Create a file called DynamoDBAccessPolicy.json in the LambdaFunctionDynamoDB /src/LambdaFunctionDynamoDB folder.

Edit DynamoDBAccessPolicy, but use your account number in the resource:
{
    "Version": "2012-10-17",
    "Statement": [
        {
            "Effect": "Allow",
            "Action": [
                "dynamodb:DescribeTable"
            ],
            "Resource": "arn:aws:dynamodb:us-east-1:YOUR_ACCOUNT_NUMBER:table/People"
        }
    ]
}
Run the following:
aws iam put-role-policy --role-name LambdaFunctionDynamoDBRole --policy-name LambdaFunctionDynamoDBAccess --policy-document file://DynamoDBAccessPolicy.json
It can take a while for the policy to go into effect. You can wait a few minutes, or redeploy the Lambda function. If you want to redeploy the function run:
dotnet lambda deploy-function LambdaFunctionDynamoDB 
After the Lambda function is deployed, you can invoke it again using:
dotnet lambda invoke-function LambdaFunctionDynamoDB
Another error!

This time the message is:
"errorMessage": "User: arn:aws:sts::YOUR_ACCOUNT_NUMBER:assumed-role/LambdaFunctionDynamoDB Role/LambdaFunctionDynamoDB  is not authorized to perform: dynamodb:GetItem on resource: arn:aws:dynamodb:us-east-1:YOUR_ACCOUNT_NUMBER:table/People because no identity-based policy allows the dynamodb:GetItem action",
You need to add "dynamodb:GetItem" to the array of permissions in the policy.
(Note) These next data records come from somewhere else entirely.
-- ==== Sys2Proof/Tests/Slice0.lean ====
section
/-! SUPPORT. Tests: words written out from the encodings of the spec decode to their instructions; ill-formed terms are refused, one for each check;
single steps give the values of the spec's worked examples; and for each statement with hypotheses a theorem `wit_<statement>` applies it to
concrete states and operands, so that its proof discharges all the hypotheses there. -/
namespace Sys2Proof.Tests
open Sys2Proof Sys2Proof.Machine Sys2Proof.Claims
set_option Elab.async false

/-- Words with each operand field at a value of its own, from the fixed bits and the field places of the encoding tables (R53 to R67). -/
theorem test_decode_compact : ∀ p ∈ ([
    (0x14A0, .nop_16 ⟨0x5, 0x5⟩),
    (0x58A0, .mov_16 ⟨0x5, 0x16⟩),
    (0x58A2, .iaddI32_16 ⟨0x5, 0x16⟩),
    (0x58A4, .isubI32_16 ⟨0x5, 0x16⟩),
    (0x58A6, .and_16 ⟨0x5, 0x16⟩),
    (0x58A8, .or_16 ⟨0x5, 0x16⟩),
    (0x58AA, .xor_16 ⟨0x5, 0x16⟩),
    (0x58AC, .shl_16 ⟨0x5, 0x16⟩),
    (0x58AE, .shrUi32_16 ⟨0x5, 0x16⟩),
    (0x58B0, .shrI32_16 ⟨0x5, 0x16⟩),
    (0x58B2, .iminI32_16 ⟨0x5, 0x16⟩),
    (0x58B4, .imaxI32_16 ⟨0x5, 0x16⟩),
    (0x58B6, .faddF32_16 ⟨0x5, 0x16⟩),
    (0x58B8, .fsubF32_16 ⟨0x5, 0x16⟩),
    (0x58BA, .fmulF32_16 ⟨0x5, 0x16⟩),
    (0x58BC, .fminF32_16 ⟨0x5, 0x16⟩),
    (0x58BE, .fmaxF32_16 ⟨0x5, 0x16⟩)] : List (Nat × Instr)), decodeTableWord 32 p.1 = some p.2 := by decide +kernel

/-- Words with each operand field at a value of its own, from the fixed bits and the field places of the encoding tables (R53 to R67). -/
theorem test_decode_int_1 : ∀ p ∈ ([
    (0x3CD54503, .iaddI32 ⟨0x45, 0x2A, 0x73, true, false, none⟩),
    (0xBCD54503, .iaddI32Sat ⟨0x45, 0x2A, 0x73, true, false, none⟩),
    (0x3CD54505, .isubI32 ⟨0x45, 0x2A, 0x73, true, false, none⟩),
    (0xBCD54505, .isubI32Sat ⟨0x45, 0x2A, 0x73, true, false, none⟩),
    (0x3CD54507, .imulI32 ⟨0x45, 0x2A, 0x73, true, false, none⟩),
    (0xBCD54507, .imulhI32 ⟨0x45, 0x2A, 0x73, true, false, none⟩),
    (0x3CD54509, .imadI32 ⟨0x45, 0x2A, 0x73, true, false, none⟩),
    (0x3CD5450B, .iminI32 ⟨0x45, 0x2A, 0x73, true, false, none⟩),
    (0xBCD5450B, .iminUi32 ⟨0x45, 0x2A, 0x73, true, false, none⟩),
    (0x3CD5450D, .imaxI32 ⟨0x45, 0x2A, 0x73, true, false, none⟩),
    (0xBCD5450D, .imaxUi32 ⟨0x45, 0x2A, 0x73, true, false, none⟩),
    (0x3CD5450F, .and ⟨0x45, 0x2A, 0x73, true, false, none⟩),
    (0x3CD54511, .or ⟨0x45, 0x2A, 0x73, true, false, none⟩),
    (0x3CD54513, .xor ⟨0x45, 0x2A, 0x73, true, false, none⟩),
    (0x3CD54515, .shl ⟨0x45, 0x2A, 0x73, true, false, none⟩),
    (0x3CD54517, .shrUi32 ⟨0x45, 0x2A, 0x73, true, false, none⟩),
    (0xBCD54517, .shrI32 ⟨0x45, 0x2A, 0x73, true, false, none⟩),
    (0x1CE2C51B, .mov ⟨0x45, 0x73, false, none⟩),
    (0x8000451B, .movLane ⟨0x45, none⟩),
    (0x2015451D, .clz ⟨0x45, 0x2A, true, none⟩),
    (0xA015451D, .popc ⟨0x45, 0x2A, true, none⟩),
    (0x3CD5251F, .icmpI32 ⟨0x5, 0x4, 0x2A, 0x73, true, false, none⟩),
    (0xBCD5251F, .icmpUi32 ⟨0x5, 0x4, 0x2A, 0x73, true, false, none⟩),
    (0x83154521, .iaddi ⟨0x45, 0x2A, 0xC, true, none, none⟩)] : List (Nat × Instr)), decodeTableWord 32 p.1 = some p.2 := by decide +kernel

/-- Words with each operand field at a value of its own, from the fixed bits and the field places of the encoding tables (R53 to R67). -/
theorem test_decode_int_2 : ∀ p ∈ ([
    (0x83154523, .andi ⟨0x45, 0x2A, 0xC, true, none, none⟩),
    (0x83154525, .ori ⟨0x45, 0x2A, 0xC, true, none, none⟩),
    (0x83154527, .xori ⟨0x45, 0x2A, 0xC, true, none, none⟩),
    (0x83154529, .shli ⟨0x45, 0x2A, 0xC, true, none, none⟩),
    (0x8315452B, .shri ⟨0x45, 0x2A, 0xC, true, none, none⟩),
    (0x8B15452B, .shriA ⟨0x45, 0x2A, 0x2C, true, none, none⟩),
    (0x300452D, .movi ⟨0x45, 0xC, none, none⟩),
    (0x8315252F, .icmpi ⟨0x5, 0x4, 0x2A, 0xC, true, none, none⟩),
    (0x8315652F, .icmpiU ⟨0x5, 0x4, 0x2A, 0xC, true, none, none⟩)] : List (Nat × Instr)), decodeTableWord 32 p.1 = some p.2 := by decide +kernel

/-- Words with each operand field at a value of its own, from the fixed bits and the field places of the encoding tables (R53 to R67). -/
theorem test_decode_fp_1 : ∀ p ∈ ([
    (0x3CD54531, .iaddP16 ⟨0x45, 0x2A, 0x73, true, false, none⟩),
    (0xBCD54531, .iaddP16Sat ⟨0x45, 0x2A, 0x73, true, false, none⟩),
    (0x3CD54533, .isubP16 ⟨0x45, 0x2A, 0x73, true, false, none⟩),
    (0xBCD54533, .isubP16Sat ⟨0x45, 0x2A, 0x73, true, false, none⟩),
    (0x3CD54535, .imulP16 ⟨0x45, 0x2A, 0x73, true, false, none⟩),
    (0xBCD54535, .imulhP16 ⟨0x45, 0x2A, 0x73, true, false, none⟩),
    (0x3CD54537, .iminP16 ⟨0x45, 0x2A, 0x73, true, false, none⟩),
    (0xBCD54537, .imaxP16 ⟨0x45, 0x2A, 0x73, true, false, none⟩),
    (0x3CD54539, .vacsP16 ⟨0x45, 0x2A, 0x73, true, false, none⟩),
    (0xBCD54539, .vacsP16Max ⟨0x45, 0x2A, 0x73, true, false, none⟩),
    (0x3CD5453B, .shlP16 ⟨0x45, 0x2A, 0x73, true, false, none⟩),
    (0xBCD5453B, .shrP16 ⟨0x45, 0x2A, 0x73, true, false, none⟩),
    (0x3CD5453D, .topk ⟨0x45, 0x2A, 0x73, true, false, none⟩),
    (0x3CD5453F, .sample ⟨0x45, 0x2A, 0x73, true, false, none⟩),
    (0x3CD54541, .faddF32 ⟨0x45, 0x2A, 0x73, true, false, none⟩),
    (0x3CD54543, .fsubF32 ⟨0x45, 0x2A, 0x73, true, false, none⟩),
    (0x3CD54545, .fmulF32 ⟨0x45, 0x2A, 0x73, true, false, none⟩),
    (0x3CD54547, .ffmaF32 ⟨0x45, 0x2A, 0x73, true, false, none⟩),
    (0x3CD54549, .fminF32 ⟨0x45, 0x2A, 0x73, true, false, none⟩),
    (0xBCD54549, .fminF32Nan ⟨0x45, 0x2A, 0x73, true, false, none⟩),
    (0x3CD5454B, .fmaxF32 ⟨0x45, 0x2A, 0x73, true, false, none⟩),
    (0xBCD5454B, .fmaxF32Nan ⟨0x45, 0x2A, 0x73, true, false, none⟩),
    (0x3CD5254D, .fcmpF32 ⟨0x5, 0x4, 0x2A, 0x73, true, false, none⟩),
    (0xBCD5454F, .fcpys ⟨0x45, 0x2A, 0x73, true, false, none⟩)] : List (Nat × Instr)), decodeTableWord 32 p.1 = some p.2 := by decide +kernel

/-- Words with each operand field at a value of its own, from the fixed bits and the field places of the encoding tables (R53 to R67). -/
theorem test_decode_fp_2 : ∀ p ∈ ([
    (0x2015454F, .fneg ⟨0x45, 0x2A, true, none⟩),
    (0x2055454F, .fabs ⟨0x45, 0x2A, true, none⟩),
    (0x2095454F, .frint ⟨0x45, 0x2A, true, none⟩),
    (0x20154551, .rcp ⟨0x45, 0x2A, true, none⟩),
    (0x20554551, .rsq ⟨0x45, 0x2A, true, none⟩),
    (0x20954551, .sqrt ⟨0x45, 0x2A, true, none⟩),
    (0x20D54551, .ex2 ⟨0x45, 0x2A, true, none⟩),
    (0x21154551, .lg2 ⟨0x45, 0x2A, true, none⟩),
    (0x21554551, .sin ⟨0x45, 0x2A, true, none⟩),
    (0x21954551, .cos ⟨0x45, 0x2A, true, none⟩),
    (0x21D54551, .tanh ⟨0x45, 0x2A, true, none⟩),
    (0x3CD54553, .fdivF32 ⟨0x45, 0x2A, 0x73, true, false, none⟩),
    (0x20D54555, .cvt ⟨0x45, 0x2A, 0x3, true, none⟩),
    (0x24D54555, .cvtI32 ⟨0x45, 0x2A, 0x3, true, none⟩),
    (0x28D54555, .cvtUi32 ⟨0x45, 0x2A, 0x3, true, none⟩),
    (0x28D54557, .pack ⟨0x45, 0x2A, 0x3, 0x2, true, none⟩),
    (0x28D54559, .unpack ⟨0x45, 0x2A, 0x3, 0x2, true, none⟩),
    (0x3CD5455D, .ropeCos ⟨0x45, 0x2A, 0x73, true, false, none⟩),
    (0xBCD5455D, .ropeSin ⟨0x45, 0x2A, 0x73, true, false, none⟩),
    (0x2015455F, .smxupd ⟨0x45, 0x2A, true, none⟩),
    (0xA015455F, .smxupdSum ⟨0x45, 0x2A, true, none⟩)] : List (Nat × Instr)), decodeTableWord 32 p.1 = some p.2 := by decide +kernel

/-- Words with each operand field at a value of its own, from the fixed bits and the field places of the encoding tables (R53 to R67). -/
theorem test_decode_cross_1 : ∀ p ∈ ([
    (0x3CD5457B, .stopchk ⟨0x45, 0x2A, 0x73, true, false, none⟩),
    (0x3CD54561, .shflIdx ⟨0x45, 0x2A, 0x73, true, false, none⟩),
    (0xA5554561, .shflIdxImm ⟨0x45, 0x2A, 0x15, true, none⟩),
    (0x3CD54563, .shflUp ⟨0x45, 0x2A, 0x73, true, false, none⟩),
    (0xA5554563, .shflUpImm ⟨0x45, 0x2A, 0x15, true, none⟩),
    (0x3CD54565, .shflDn ⟨0x45, 0x2A, 0x73, true, false, none⟩),
    (0xA5554565, .shflDnImm ⟨0x45, 0x2A, 0x15, true, none⟩),
    (0x3CD54567, .shflXor ⟨0x45, 0x2A, 0x73, true, false, none⟩),
    (0xA5554567, .shflXorImm ⟨0x45, 0x2A, 0x15, true, none⟩),
    (0x2AD54569, .bcast ⟨0x45, 0x2A, 0x2B, true, none⟩),
    (0x30154569, .bcastFirst ⟨0x45, 0x2A, true, none⟩),
    (0x2255456B, .red ⟨0x45, 0x2A, 0x9, true, none⟩),
    (0x2255256D, .redw ⟨0x25, 0x2A, 0x9, true, none⟩),
    (0x2255456F, .scan ⟨0x45, 0x2A, 0x9, true, none⟩),
    (0xA255456F, .scanEx ⟨0x45, 0x2A, 0x9, true, none⟩),
    (0x32554571, .sscan ⟨0x45, 0x2A, 0x9, 0x4, true, none⟩),
    (0xB2554571, .sscanEx ⟨0x45, 0x2A, 0x9, 0x4, true, none⟩),
    (0x25552573, .ballot ⟨0x25, 0x2A, 0x15, true, none⟩),
    (0xA5550573, .ballotM ⟨0x5, 0x2A, 0x15, true, none⟩),
    (0x1818575, .mand ⟨0x5, 0x3, 0x6, none⟩),
    (0x3818575, .mor ⟨0x5, 0x3, 0x6, none⟩),
    (0x5818575, .mxor ⟨0x5, 0x3, 0x6, none⟩),
    (0x6018575, .mnot ⟨0x5, 0x3, none⟩),
    (0x801A575, .mpopc ⟨0x25, 0x3, none⟩)] : List (Nat × Instr)), decodeTableWord 32 p.1 = some p.2 := by decide +kernel

/-- Words with each operand field at a value of its own, from the fixed bits and the field places of the encoding tables (R53 to R67). -/
theorem test_decode_cross_2 : ∀ p ∈ ([
    (0x2AD52577, .vtos ⟨0x25, 0x2A, 0x2B, true, none⟩),
    (0x30152577, .vtosFirst ⟨0x25, 0x2A, true, none⟩),
    (0x800E4577, .stov ⟨0x45, 0x1C, none⟩),
    (0x802E4577, .stovHi ⟨0x45, 0x1C, none⟩),
    (0x4579, .sete ⟨0x45, none⟩),
    (0x2004579, .setf ⟨0x45, none⟩),
    (0x4150579, .tstf ⟨0x5, 0x2A, none⟩)] : List (Nat × Instr)), decodeTableWord 32 p.1 = some p.2 := by decide +kernel

/-- Words with each operand field at a value of its own, from the fixed bits and the field places of the encoding tables (R53 to R67). -/
theorem test_decode_scalar_1 : ∀ p ∈ ([
    (0x8336A581, .sadd ⟨0x25, 0x1A, 0x33, true⟩),
    (0x8736A581, .ssub ⟨0x25, 0x1A, 0x33, true⟩),
    (0x8B36A581, .smul ⟨0x25, 0x1A, 0x33, true⟩),
    (0x8F36A581, .smulh ⟨0x25, 0x1A, 0x33, true⟩),
    (0x9336A581, .smulhu ⟨0x25, 0x1A, 0x33, true⟩),
    (0x9736A581, .sand ⟨0x25, 0x1A, 0x33, true⟩),
    (0x9B36A581, .sor ⟨0x25, 0x1A, 0x33, true⟩),
    (0x9F36A581, .sxor ⟨0x25, 0x1A, 0x33, true⟩),
    (0xA336A581, .sshl ⟨0x25, 0x1A, 0x33, true⟩),
    (0xA736A581, .sshr ⟨0x25, 0x1A, 0x33, true⟩),
    (0xAB36A581, .ssar ⟨0x25, 0x1A, 0x33, true⟩),
    (0xAF36A581, .smin ⟨0x25, 0x1A, 0x33, true⟩),
    (0xB336A581, .smax ⟨0x25, 0x1A, 0x33, true⟩),
    (0xB736A581, .sminu ⟨0x25, 0x1A, 0x33, true⟩),
    (0xBB36A581, .smaxu ⟨0x25, 0x1A, 0x33, true⟩),
    (0xBF36A581, .sseq ⟨0x25, 0x1A, 0x33, true⟩),
    (0xC336A581, .ssne ⟨0x25, 0x1A, 0x33, true⟩),
    (0xC736A581, .sslt ⟨0x25, 0x1A, 0x33, true⟩),
    (0xCB36A581, .ssltu ⟨0x25, 0x1A, 0x33, true⟩),
    (0xCF36A581, .ssle ⟨0x25, 0x1A, 0x33, true⟩),
    (0xD336A581, .ssleu ⟨0x25, 0x1A, 0x33, true⟩),
    (0xD406A581, .sclz ⟨0x25, 0x1A, true⟩),
    (0xD806A581, .spopc ⟨0x25, 0x1A, true⟩),
    (0xC6A583, .saddi ⟨0x25, 0x1A, 0xC, none⟩)] : List (Nat × Instr)), decodeTableWord 32 p.1 = some p.2 := by decide +kernel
Update the DynamoDBAccessPolicy.json file with the following -
{
  "Version": "2012-10-17",
  "Statement": [
    {
      "Effect": "Allow",
      "Action": [
        "dynamodb:DescribeTable",
        "dynamodb:GetItem"
      ],
      "Resource": "arn:aws:dynamodb:us-east-1:YOUR_ACCOUNT_NUMBER:table/People"
    }
  ]
}
Redeploy the Lambda function:
dotnet lambda deploy-function LambdaFunctionDynamoDB
Invoke again:
dotnet lambda invoke-function LambdaFunctionDynamoDB 
Success!
Amazon Lambda Tools for .NET Core applications (5.4.2)
Project Home: https://github.com/aws/aws-extensions-for-dotnet-cli, https://github.com/aws/aws-lambda-dotnet

Payload:
"Alice Andrews lives in MA"
Lambda error messages will be very helpful when trying to give the least permissions possible to a role, but as you saw, you might have to repeat this process a few times.

Another option is to hover over the SDK method you are using, the metadata may contain useful information about permissions. Not all method metadata will contain permission information.
You should also consult the AWS service documentation for information on required permissions.

Now you know how to find out what permissions your function needs and how to grant the correct permissions to the role your Lambda functions are running as.

Allowing Other Services to Invoke Lambda Functions

You will have many scenarios where you need another service to invoke a Lambda function for you. Some common scenarios include the arrival of a message in a queue, arrival of an event in a Kinesis stream, a change to an object/bucket in S3, a request arriving to an API Gateway. In each of these cases, the Lambda function will be invoked by another AWS service.

In the previous section, you learned about giving permissions to the Lambda function to perform actions on other services. In this section, you will see how to give other services permissions to invoke your Lambda function.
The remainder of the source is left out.